▶ [Exercise objective] Present the lines below again, exactly as they stand.

***** Given information

-- ==== Sys2Proof/Syntax.lean ====
section
/-! DEFINITION. The instructions: one constructor for each row of the opcode table. A constructor of a word row takes
the fields the table gives the row, in the word's order (R21, R32); the last 78 are the events that have no encoding. -/

namespace Sys2Proof
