/-- The instruction whose bits are `w` (bit 0 the least significant bit of the first word), as this decoder reads
it. A row has one word; a longer instruction is a prefix and its base word, which are two rows. -/
noncomputable def decodeTableWord (nbits w : Nat) : Option Instr :=
  if nbits ≤ 32 then
    match decode (BitVec.ofNat 32 w) with
    | .ok i => some i
    | .error _ => none
  else none

end Sys2Proof
end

**********

▶ [Exercise response]
-- ==== Sys2Proof/Syntax.lean ====
section
/-! DEFINITION. The instructions: one constructor for each row of the opcode table. A constructor of a word row takes
the fields the table gives the row, in the word's order (R21, R32); the last 78 are the events that have no encoding. -/

namespace Sys2Proof
/-- The instruction whose bits are `w` (bit 0 the least significant bit of the first word), as this decoder reads
it. A row has one word; a longer instruction is a prefix and its base word, which are two rows. -/
noncomputable def decodeTableWord (nbits w : Nat) : Option Instr :=
  if nbits ≤ 32 then
    match decode (BitVec.ofNat 32 w) with
    | .ok i => some i
    | .error _ => none
  else none

end Sys2Proof
end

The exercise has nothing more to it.